Less and less support for role of RCTs

This reductionist approach is characteristic of drug trials, but is being seen as less and less appropriate for nutrition research, despite what some regulatory bodies in the United States have had to say on the subject.

The role, or the lack of a role, for a randomized controlled trial in nutrition research, all of this is coming to a head now,” ​Griffiths said. There is a reaction against the idea of one disease, one regimen, one target.

In an effort to uncover the magic bullet, scientists inappropriately studied nutrients in a drug-like context. Unlike drugs, nutrients do not function in isolation and have beneficial effects on multiple tissues and organ systems; a narrow focus on a single or primary’ outcome measure is not practical and does not fit the nutritional context,” ​the paper’s authors wrote.

Among other aspects of modern research covered in the paper were the applications of ‘big data’ type statistical approaches and the potential application of wearable technologies. 

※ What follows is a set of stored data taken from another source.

/-- Settles O4: the refused accesses are those of `decodeAccess_refused`; any other is decoded by its 6-bit offset. -/
theorem accessDecoderIsTotal : Obligations.AccessDecoderIsTotal := by
  intro base a
  refine ⟨decodeAccess_refused, fun width above aligned inBlock => ?_⟩
  obtain ⟨dir, bits, addr, d⟩ := a
  obtain ⟨off, rfl⟩ := Nat.exists_eq_add_of_le above
  rw [Nat.add_sub_cancel_left] at aligned inBlock
  have offset : (BitVec.ofNat 6 off).toNat = off := by simp; omega
  obtain ⟨i, dec, hw, enc⟩ := decodeOffset_encodeAccess base dir (BitVec.ofNat 6 off) d (by rw [offset, aligned])
  rw [offset] at enc
  cases width
  exact ⟨i, (decodeAccess_at base off dir d aligned inBlock).trans dec, hw, enc⟩

/-- Settles O1: each access is decoded by its offset, at any BASE. -/
theorem sampleWordsDecode : Obligations.SampleWordsDecode := by
  refine ⟨fun base => ?_, fun base => ?_, fun base => ?_, fun base => ?_, fun base => ?_, fun base => ?_, rfl, rfl⟩
  case refine_5 | refine_6 => exact decodeAccess_cmd base _
  all_goals exact decodeAccess_at base _ _ _ (by decide) (by decide)

theorem hostAccess_of_error {s : State} {a : Access} {r : AccessReject}
    (h : decodeAccess s.platform.base a = .error r) : hostAccess a s = .refused (.accessRefused r) := by
  rw [hostAccess, h]

/-- Settles O7: the host's turn makes the access, and the decoder refuses it. -/
theorem refusedAccessStops : Obligations.RefusedAccessStops := by
  intro s a rest turns sched host ground
  obtain ⟨r, refused⟩ := decodeAccess_refused ground
  refine ⟨r, ?_⟩
  calc step s
    _ = hostTurn { s with sched := turns } := step_of_hostTurn sched
    _ = hostAccess a { s with host := rest, sched := turns } := hostTurn_of_access host
    _ = .refused (.accessRefused r) := hostAccess_of_error refused

/-! ### The STATUS word (R73) -/

/-- The mask 0x3E names the bits 5:1. -/
theorem getLsbD_stickyMask {k : Nat} (hk : k < 32) : (0x3E : Word).getLsbD k = decide (1 ≤ k ∧ k ≤ 5) := by
  revert k; decide

/-- Clearing the named flags clears their bits of the STATUS word, and no other bit. -/
theorem statusWord_clear (r : Regs) (e : Engine) (d : Word) :
    statusWord (r.clear d) e = statusWord r e &&& ~~~(d &&& 0x3E) := by
  apply BitVec.eq_of_getLsbD_eq
  intro k hk
  rw [BitVec.getLsbD_and, BitVec.getLsbD_not, BitVec.getLsbD_and, getLsbD_stickyMask hk, getLsbD_statusWord,
    getLsbD_statusWord]
  have position : k = 0 ∨ k = 1 ∨ k = 2 ∨ k = 3 ∨ k = 4 ∨ k = 5 ∨ 6 ≤ k := by omega
  rcases position with rfl | rfl | rfl | rfl | rfl | rfl | reserved
  case inr.inr.inr.inr.inr.inr =>
    have zero : k ≠ 0 ∧ k ≠ 1 ∧ k ≠ 2 ∧ k ≠ 3 ∧ k ≠ 4 ∧ k ≠ 5 := by omega
    simp [zero]
  all_goals simp

/-- Settles O13: both reads return the STATUS word, and the write between them clears the named flags. -/
theorem statusWriteOnTheWord : Obligations.StatusWriteOnTheWord := by
  intro s t u v d read write readAgain
  cases read
  cases write
  cases readAgain
  exact statusWord_clear s.regs s.eng d

/-! ### BUSY (R73) -/

/-- An engine step keeps BUSY, or it is the completion step. -/
theorem EngineEffect.idle_iff {s t : State} (h : EngineEffect s t) :
    (t.eng.st = .idle ↔ s.eng.st = .idle) ∨
      (s.eng.st = .feed ∧ s.eng.j.toNat + 1 = s.eng.nblk.toNat) := by
  cases h with
  | idle st eq => rw [eq]; exact .inl Iff.rfl
  | load st eq => rw [eq]; simp [st]
  | round st eq => rw [eq]; exact .inl (iff_of_false (Engine.advance_not_idle _ st) (by simp [st]))
  | next st more eq => rw [eq]; simp [st]
  | complete st last eq => exact .inr ⟨st, last⟩

/-- Settles O24: of all that a step can do, an accepted START alone leaves IDLE, and completion, ABORT and reset alone
enter it. -/
theorem busyRisesByStartFallsByEnd : Obligations.BusyRisesByStartFallsByEnd := by
  intro s t h
  have kept (same : t.eng.st = .idle ↔ s.eng.st = .idle) {P Q : Prop} :
      (s.eng.st = .idle → t.eng.st ≠ .idle → P) ∧ (s.eng.st ≠ .idle → t.eng.st = .idle → Q) :=
    ⟨fun idle busy => absurd (same.mpr idle) busy, fun busy idle => absurd (same.mp idle) busy⟩
  cases step_effect h with
  | engine turn run =>
    rcases (exec_engine_effect (s := { s with sched := s.sched.tail }) rfl run).idle_iff with same | ⟨st, last⟩
    · exact kept same
    · exact ⟨fun idle => by simp [idle] at st, fun _ _ => .inl ⟨turn, st, last⟩⟩
  | reset turn eq =>
    exact ⟨fun _ busy => absurd (by rw [eq]; rfl) busy, fun _ _ => .inr (.inr turn)⟩
  | access a rest i turn prog dec run =>
    obtain ⟨notSeq, notRound⟩ := decodeAccess_fmt dec
    cases exec_access_effect notSeq notRound run with
    | keeps eng => exact kept (by rw [eng])
    | accepts d instr idle range eq =>
      exact ⟨fun _ _ => ⟨a, rest, d, turn, prog, by rw [dec, instr], range⟩, fun busy => absurd idle busy⟩
    | stops d instr busy eq =>
      exact ⟨fun idle => absurd idle busy, fun _ _ => .inr (.inl ⟨a, rest, d, turn, prog, by rw [dec, instr]⟩)⟩
  | write a bytes rest run => exact kept (by rw [storeMessage_eng run])
  | quiet d rest eq => exact kept (by rw [eq])

/-! ### POLL (R83) -/

theorem hostTurn_of_poll {s : State} {addr : Nat} {mask value : Word} {rest : List HostOp}
    (h : s.host = .poll addr mask value :: rest) :
    hostTurn s = mapNext (pollAgain mask value rest) (hostAccess (pollAccess addr) s) := by
  rw [hostTurn, h]

/-- What POLL leaves of the host's program. -/
theorem pollAgain_eq (mask value : Word) (rest : List HostOp) (t : State) :
    pollAgain mask value rest t = { t with host := if t.rdata &&& mask = value then rest else t.host } := by
  unfold pollAgain; split <;> rfl

/-- Settles O47: the iteration is the read, which leaves the host's program, and then `pollAgain`. -/
theorem pollReadsUntilItMatches : Obligations.PollReadsUntilItMatches := by
  intro s addr mask value rest turns i t sched host dec run
  have program : t.host = s.host := (exec_surroundings run).host
  calc step s
    _ = hostTurn { s with sched := turns } := step_of_hostTurn sched
    _ = mapNext (pollAgain mask value rest) (hostAccess (pollAccess addr) { s with sched := turns }) :=
      hostTurn_of_poll host
    _ = mapNext (pollAgain mask value rest) (exec i { s with sched := turns }) :=
      congrArg _ (hostAccess_of_ok dec)
    _ = .next (pollAgain mask value rest t) := congrArg _ run
    _ = _ := by rw [pollAgain_eq, program]

/-! ### SETSRC and SETLEN (R83, R178, R179) -/

/-- With nothing scheduled and an idle engine, the host makes its next access (log 5). -/
theorem step_of_unscheduled_access {s : State} {a : Access} {rest : List HostOp} {i : Instr} (sched : s.sched = [])
    (idle : s.eng.st = .idle) (host : s.host = .access a :: rest) (dec : decodeAccess s.platform.base a = .ok i) :
    step s = exec i { s with host := rest } := by
  have turn : s.nextTurn = .host := by
    rw [State.nextTurn, sched]; simp [(Engine.busy_eq_false_iff _).mpr idle]
  have same : { s with sched := s.sched.tail } = s := by rw [sched, List.tail_nil, ← sched]
  rw [step, turn, same]
  exact (hostTurn_of_access host).trans (hostAccess_of_ok dec)

theorem lowHalf_joinHalves (hi lo : Word) : lowHalf (joinHalves hi lo) = lo := by
  apply BitVec.eq_of_toNat_eq
  have := lo.isLt
  simp only [toNat_lowHalf, toNat_joinHalves]
  omega

/-- Storing SRC in two halves, each reduced modulo 2^ADDR_W, stores the whole value reduced: either the first store
keeps the low half whole, or 2^ADDR_W divides 2^32 and only the low half matters. -/
theorem truncAddr_joinHalves_truncAddr (addrW : Nat) (old x : DWord) :
    truncAddr addrW (joinHalves (highHalf x) (lowHalf (truncAddr addrW (joinHalves (highHalf old) (lowHalf x))))) =
      truncAddr addrW x := by
  apply BitVec.eq_of_toNat_eq
  simp only [toNat_truncAddr, toNat_joinHalves, toNat_highHalf, toNat_lowHalf]
  rcases Nat.le_total 32 addrW with wide | narrow
  · rw [Nat.mod_mod_of_dvd _ (Nat.pow_dvd_pow 2 wide), Nat.mul_add_mod_self_right, Nat.mod_mod, Nat.div_add_mod']
  · have div : 2 ^ addrW ∣ 2 ^ 32 := Nat.pow_dvd_pow 2 narrow
    have low (hi lo : Nat) : (hi * 2 ^ 32 + lo) % 2 ^ addrW = lo % 2 ^ addrW := by
      rw [Nat.add_mod, Nat.mod_eq_zero_of_dvd (div.mul_left hi), Nat.zero_add, Nat.mod_mod]
    rw [low, low, Nat.mod_mod_of_dvd x.toNat div, Nat.mod_eq_of_lt (b := 2 ^ 32), Nat.mod_mod]
    exact (Nat.mod_lt _ (Nat.two_pow_pos addrW)).trans_le (Nat.pow_le_pow_right (by decide) narrow)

In addition In addition to Dr. Griffiths, the coauthors of the report are: Andrew Shao, PhD, Herbalife Nutrition; Adam Drewnowski, PhD, University of Washington; D. Craig Willcox, PhD, Okinawa International University; Lisa Krämer, MSc; Technische Universität Braunschweig; Christopher Lausted, Institute for Systems Biology; Mannfred Eggersdorfer, PhD, DSM Nutritional Products; John Mathers, PhD, Newcastle University; Jimmy Bell, PhD, University of Westminster; R. Keith Randolph, PhD, Amway Global Discovery; and Renger Witkamp, PhD, Wageningen University.

Source: European Journal of Nutrition
DOI:10.1007/s00394-017-1460-9 
Optimal nutrition and the ever-changing dietary landscape: a conference report
Authors: Shao, A., Drewnowski, A., Willcox, D.C. et al.